It's a very interesting question. I seriously doubt it is actually possible to come up with a mental model "from scratch" that is not substantially a reworking of mental models one has been educated into. How then do we generate new mental models? Kuhn has something to say here I think. Kuhn thinks mental models (roughly what he calls paradigms) shift when someone finds an anomaly that does not fit the paradigm. Normally they spend a lot of time trying to fit the anomaly into "normal science" - normalize the abnormal. But sometimes in frustration, they consider what would it be if the anomaly was not the anomaly, but the paradigm case, and in so doing imagine a new paradigm. The problem is that it is not possible to routinize this as a method of generating new paradigms. It is probably some combination of obsessiveness and perfectionism that won't allow someone to accept a less than perfect reconciliation of the anomaly with the paradigm. That and pure random luck of having the person with such a disposition working on the right anomaly, and having the imagination and persistence to re-imagine the anomaly as a paradigm case.

A great enemy here, of course, is professional orthodoxy which puts huge weight on the paradigm.

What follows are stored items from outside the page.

theorem copy_moves (p : Port) (t : Tag) (ss : SetCode) (sf : Byte) (so : Half) (ds : SetCode) (df : Byte) (dOff : Half)
    (n : Word) : Moves s (s.copy p t ss sf so ds df dOff n) := by
  simp only [State.copy]
  split
  · exact answer_moves _ _ _ _ _
  split
  · split
    · exact answer_moves _ _ _ _ _
    split
    · exact answer_moves _ _ _ _ _
    split
    · exact answer_moves _ _ _ _ _
    · next room => exact acceptJob_moves (by simpa using room)
  all_goals exact answer_moves _ _ _ _ _

theorem fill_moves (p : Port) (t : Tag) (ds : SetCode) (df : Byte) (dOff : Half) (n pattern : Word) :
    Moves s (s.fill p t ds df dOff n pattern) := by
  simp only [State.fill]
  split
  · exact answer_moves _ _ _ _ _
  split
  · exact answer_moves _ _ _ _ _
  split
  · exact answer_moves _ _ _ _ _
  split
  · exact answer_moves _ _ _ _ _
  · next room => exact acceptJob_moves (by simpa using room)

theorem cancel_moves (p : Port) (t : Tag) (id : Byte) : Moves s (s.cancel p t id) := by
  unfold State.cancel
  split
  · exact answer_moves _ _ _ _ _
  · split
    · exact (((answer_moves _ _ _ _ _).trans (.single (.removeJob id))).trans (unpinJob_moves _)).trans (offer_moves _ _)
    · exact (Moves.one (.cancelJob id)).trans (answer_moves _ _ _ _ _)

theorem jobQuery_moves (p : Port) (t : Tag) (id : Byte) : Moves s (s.jobQuery p t id) := by
  unfold State.jobQuery
  split <;> exact answer_moves _ _ _ _ _

/-! ## The switch and the completions -/

theorem handHeld_moves (p : Port) (t : Tag) (r : Request) : Moves s (s.handHeld p t r) := by
  unfold State.handHeld
  split
  · exact access_moves _ _ _ _ _
  · exact acquire_moves _ _ _ _ _ _
  · exact copy_moves _ _ _ _ _ _ _ _ _
  · exact fill_moves _ _ _ _ _ _ _
  all_goals exact .refl

theorem releaseHeld_moves (p : Port) (x : Slot) : Moves s (s.releaseHeld p x) :=
  (Moves.one (.port p _ (.setSlot _ x.tag .inFlight))).trans (handHeld_moves p x.tag x.request)

theorem switchTo_moves (p : Port) (set : MapSet) : Moves s (s.switchTo p set) := by
  simp only [State.switchTo]
  refine Relation.ReflTransGen.trans ?_
    (Moves.foldl (fun _ x => releaseHeld_moves p x) _ _)
  refine (Moves.one (.selection p (fun m => { m with present := set, pendingSet := none }) rfl rfl)).trans ?_
  unfold State.answerSelect
  split
  · exact .refl
  · exact answer_moves _ _ _ _ _

theorem switchCheck_moves (p : Port) : Moves s (s.switchCheck p) := by
  unfold State.switchCheck
  split
  · exact .refl
  · split
    · exact switchTo_moves _ _
    · exact .refl

theorem endAccess_moves (p : Port) : Moves s (s.endAccess p) := by
  unfold State.endAccess
  refine Relation.ReflTransGen.trans ?_ (closedCheck_moves p)
  refine Relation.ReflTransGen.trans ?_ (switchCheck_moves p)
  exact (Moves.one (.selection p _ rfl rfl)).trans (.single (.port p _ (.inFlight _ _)))

theorem replyAccess_moves (p : Port) (t : Tag) (code : Byte) (st : Status) (pay : Payload) :
    Moves s (s.replyAccess p t code st pay) := by
  unfold State.replyAccess
  split
  · exact answer_moves _ _ _ _ _
  · exact freeSlot_moves _ _

theorem completeAccess_moves (p : Port) (t : Tag) (op : StoreOp) (st : Status) (pay : Payload) :
    Moves s (s.completeAccess p t op st pay) :=
  (((Moves.one (.accesses _)).trans (unpinClaim_moves op.page)).trans (replyAccess_moves _ _ _ _ _)).trans (endAccess_moves p)

theorem befall_moves : Moves s s.befall := by
  unfold State.befall
  split
  · exact .refl
  · exact .single (.strike _ _)

theorem befallBad_moves (op : StoreOp) : Moves s (s.befallBad op) := by
  unfold State.befallBad
  split
  · exact befall_moves.trans (.single (.spoil _))
  · exact befall_moves

/-- A fault of the medium changes the pool and the model's own list of faults alone. -/
theorem befall_rest : s.befall = { s with pool := s.befall.pool, faults := s.befall.faults } := by
  unfold State.befall
  split <;> rfl

theorem befallBad_rest (op : StoreOp) :
    s.befallBad op = { s with pool := (s.befallBad op).pool, faults := (s.befallBad op).faults } := by
  unfold State.befallBad
  split
  · rw [befall_rest]
  · exact befall_rest

@[simp] theorem befall_queue (b : BankNo) : s.befall.queue b = s.queue b := by rw [befall_rest]; rfl
@[simp] theorem befallBad_queue (op : StoreOp) (b : BankNo) : (s.befallBad op).queue b = s.queue b := by rw [befallBad_rest]; rfl
@[simp] theorem befall_jobs : s.befall.jobs = s.jobs := by rw [befall_rest]
@[simp] theorem befallBad_jobs (op : StoreOp) : (s.befallBad op).jobs = s.jobs := by rw [befallBad_rest]

theorem accessGood_moves (b : BankNo) : Moves s (s.accessGood b) := by
  unfold State.accessGood
  split
  · exact .refl
  · next op rest h =>
    split
    · exact .refl
    · simp only
      split
      · exact (befall_moves.trans (.single (.pop b op rest _ (by simpa using h) (.inr rfl)))).trans
          (completeAccess_moves _ _ _ _ _)
      · exact .refl

theorem accessBad_moves (b : BankNo) : Moves s (s.accessBad b) := by
  unfold State.accessBad
  split
  · exact .refl
  · next op rest h =>
    split
    · exact .refl
    · split
      · exact (((befallBad_moves op).trans (.single (.poison op.page))).trans
          (.single (.pop b op rest _ (by simpa [State.poison] using h) (.inl rfl)))).trans (completeAccess_moves _ _ _ _ _)
      · exact .refl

Some further thoughts -- reading outside one's field. One of the most striking examples of this is Darwin solving the puzzle of natural selection by reading Malthus. I would say not many biologists read economists and vice versa - or if they do it is only to confirm their models. Of course, this is just another argument for inter-disciplinarity, which everyone wants but is extremely difficult to achieve in any real sense.

I've often noticed how forcing academics out of their professional silos (what we used to call ivory towers) and forcing them to work on problems completely outside their normal fields and under severe time constraints, can have a significant impact on innovation. One time this happens en masse is during wartime. Dan Davies' Stafford Beer is a good example. The number of US economists who were drafted into government to work on running the "wartime socialist" economy is another data-point - Friedman for one.

Not that this is an argument for war. Just some sense of what it takes in terms of resources, displacement pressure and sheer randomness, to create new mental models.

You say your education prepared you perfectly to understand the world of 1905. But the paradigms of 1905 are very much the paradigms generated by the shock of the industrial revolution. And these in turn would be shattered by the First World War and again by the Second.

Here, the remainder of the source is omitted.